Muse Reader Asks:
We have a client variables database that is currently storing over 1.5 million records. In the Coldfusion Administrator, client variables are set to purge every 90 days. I was thinking of purging every 7 to 30 days to reduce the number of database entries and hopefully improve performance. What are my options?
It's a good question. Performance depends on many thing including hardware, traffic, tuning, and capacity. Still, 1.5 million rows is a large table and as you might imagine it will perform less ably than a table with just a few hundred thousand rows. Let’s talk about these variables and how they are used.
First, what is being stored in this table? Hopefully you know your application well enough to already be aware of what is being stored. Ask yourself how important it is to keep that information. How important is it to personalize repeat traffic? Is it a shopping cart? Contact information? Page customizations? The type of data you are storing as "client" variables will make a difference in this decision. Please not, it is rare to need to store client variables for 30 days. If you need that sort of persistence, then store a cookie and re-instantiate the client variables when the user returns.
Perhaps one application needs 30 days of storage and the others can get by on just a couple of days. Try this approach. Add another data source as a client variable store using the admin tool. Careful, it will become the default when you add it and you will need to "reset" the default back to your original data store. Your goal here is just to get it "on the list". You can set purge and retention properties on a per database basis. Once you have it added, go to the application that needs the 30 day retention and use the "clientstorage" attribute to specify your other database:
If you are not using the "hitcount" or the "lastvisit" variables that are updated automatically by Coldfusion then you should disable this feature (there's a checkbox for "disable global client variables". This will mean that Coldfusion will not need to update the database with every single request made by the client.
Maybe you have some code in your application.cfm page like this:
You may not realize it but you are setting up to receive a lot of "guest" data in your CDATA table. You see, in order to match up the "client" variable with the data in the CDATA table Coldfusion needs either a cookie (the most common) or a URL parameter with the CFID and CFTOKEN attached. When a user "first" arrives at the site it creates a unique cfid and cftoken and stores it in the table, and also sets it as a cookie on the user machine - or, if you are using the URL method your code must be configured to pass it with every subsequent request.
Now consider all of the "non-human" users that come to your site – google-bots and yahoo and crawlers (oh my!). If you have a busy site with lots of content it will be visited quite frequently by these busy little bees. When a crawler or a bot makes a request it takes the content it finds and extracts URLs from it for indexing. Then it goes through these URLs one by one and indexes the content from them - looking for new content. The catch is that bots don't pass back cookies (or often URL variables). So each request will appear as if it were a new "guest" user coming to visit. The result? The code above will create a new row in the database for every hit by a bot. This has the potential to greatly tax your database so keep it in mind when developing a strategy.
Many developers use client variables as a proxy for session variables. I've seen schemes that push complex objects into WDDX and then store them in the database as client variables. Don't be afraid to use sessions when they are appropriate.
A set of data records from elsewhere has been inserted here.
-- ==== Sys2Proof/Machine/Sensor.lean ====
section
/-! DEFINITION. The meanings of the sensor operations S_INIT and S_MEASURE (43_sensor R205, R206), of the two command
strings (R203, R204) and of the two outcomes of a reply (R211 to R216). The stages are shared (log entries 15 and 16). -/

namespace Sys2Proof.Machine

/-- `SNS <- v`. -/
def State.withSns (v : Sns) (s : State) : State := { s with sns := v }

/-- The state with other registers of the operation. -/
def State.withScratch (r : Scratch) (s : State) : State := { s with scratch := r }

/-! ### The stages of the two pipelines (43_sensor R200) -/

/-- Stage CMD of S_INIT: the init command; a failed write leaves `SNS = Undefined` and is SensorInit (43 R205). -/
def stageCmd (s : State) : Run :=
  let r := twWrite Config.sensorAddr Config.cmdInit (s.inPhase .cmd)
  if r.1 then Run.ok r.2 else Run.raise .sensorInit (r.2.withSns .undefined)

/-- Stage SETTLE of S_INIT (43 R205). -/
def stageSettle (s : State) : State := (delay Config.tInitMs (s.inPhase .settle)).withSns .ready

/-- Stage TRIGGER of S_MEASURE: a failed write is SensorMeasure (43 R206). -/
def stageTrigger (s : State) : Run :=
  let r := twWrite Config.sensorAddr Config.cmdTrigger (s.inPhase .trigger)
  if r.1 then Run.ok r.2 else Run.raise .sensorMeasure r.2

/-- Stage CONVERT of S_MEASURE (43 R206). -/
def stageConvert (s : State) : State := delay Config.tMeasMs (s.inPhase .convert)

/-- `RX[0..5] <- r`. -/
def State.receive (r : Reply) (s : State) : State := s.withScratch { s.scratch with rx := r }

/-- Stage READ of S_MEASURE: one read of six bytes; a failed read is SensorMeasure (43 R206). -/
def stageRead (s : State) : Run :=
  match twRead Config.sensorAddr (s.inPhase .read) with
  | (some r, s') => Run.ok (s'.receive r)
  | (none, s') => Run.raise .sensorMeasure s'

/-- Stage STATUS: the three flags from `RX[0]` (43 R211). -/
def decodeStatus (s : State) : State :=
  let status := s.scratch.rx.b0
  (s.inPhase .decodeReply).withScratch
    { s.scratch with busy := statusBusy status, mode := statusMode status, cal := statusCal status }

/-- Stage ASSEMBLE: the two raw counts from `RX[1..5]` (43 R213, R214). -/
def stageAssemble (s : State) : State :=
  s.withScratch
    { s.scratch with humRaw := assembleHumidity s.scratch.rx, tempRaw := assembleTemperature s.scratch.rx }

/-- Stage SCALE: the two binary32 results (43 R215, R216). -/
def stageScale (s : State) : State :=
  s.withScratch { s.scratch with hum := scaleH s.scratch.humRaw, temp := scaleT s.scratch.tempRaw }

/-- Stages STATUS to SCALE on the reply in RX: with `CAL = 0` Uncalibrated is raised before any count is assembled
(43 R206, R212). -/
def decodeReplyStages (s : State) : Run :=
  let t := decodeStatus s
  if t.scratch.cal then Run.ok (stageScale (stageAssemble t)) else Run.raise .uncalibrated t

/-- `return Ok(TEMP, HUM)` (43 R206). -/
def answerReading (s : State) : State := s.answer (.reading s.scratch.temp s.scratch.hum)

/-! ### The host operations -/

/-- S_INIT (43 R205, R208). -/
def execSInit (s : State) : Host.Outcome State Fault Refusal :=
  if s.sns = .uninitialized then
    .next (conclude (State.answer .ok) ((stageCmd (s.begin .sInit)).andThen fun t => Run.ok (stageSettle t)))
  else .next (s.answer (.refused .sensorNotUninitialized))

/-- S_MEASURE (43 R206, R208): no loop, no retry, and `SNS` stays as it is. -/
def execSMeasure (s : State) : Host.Outcome State Fault Refusal :=
  if s.sns = .ready then
    .next (conclude answerReading
      (((stageTrigger (s.begin .sMeasure)).andThen fun t => stageRead (stageConvert t)).andThen decodeReplyStages))
  else .next (s.answer (.refused .sensorNotReady))

/-! ### The command strings and the reply, alone -/

/-- TW_CMD_INIT (43 R203): the init command in one write, with the failure S_INIT, its only sender, gives it. -/
def execTwCmdInit (s : State) : Host.Outcome State Fault Refusal := .next (conclude id (stageCmd s))

/-- TW_CMD_TRIGGER (43 R204): the measure command in one write, with the failure S_MEASURE, its only sender, gives it. -/
def execTwCmdTrigger (s : State) : Host.Outcome State Fault Refusal := .next (conclude id (stageTrigger s))

/-- R48_CALIBRATED (30_encoding R96): a reply with its calibration bit set is decoded, assembled and scaled, and the
reading is the result (43 R212 to R216). -/
def execR48Calibrated (r : Reply) (s : State) : Host.Outcome State Fault Refusal :=
  .next (conclude answerReading (decodeReplyStages (s.receive r)))

/-- R48_UNCALIBRATED (30_encoding R96): a reply with its calibration bit clear ends in Uncalibrated (43 R212). -/
def execR48Uncalibrated (r : Reply) (s : State) : Host.Outcome State Fault Refusal :=
  .next (conclude answerReading (decodeReplyStages (s.receive r)))

end Sys2Proof.Machine
end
Usually the problem with session variables is related to a badly tuned JVM and inappropriate settings - not any specific weakness related to sessions. If all you are doing is tracking information tied to a specific user after login or during a visit to your site then sessions may be a much better choice. At least you will not be dependent on the database.
Also keep in mind that the size of the variable you are setting now has an impact on the process. If you are going to serialize and object into an 8k string of data and store it as a client variable, that data is going to be ported back and forth between the db server and the web server constantly. Finally, and I know this breaks your heart for me to say it, but Access is not a "database server". Do not store your client variables in Access. If the muse catches you doing it he’s gonna’ slap your hand and take away your birthday! Use a full fledge DB platform like MS SQL, MySQL, or Oracle.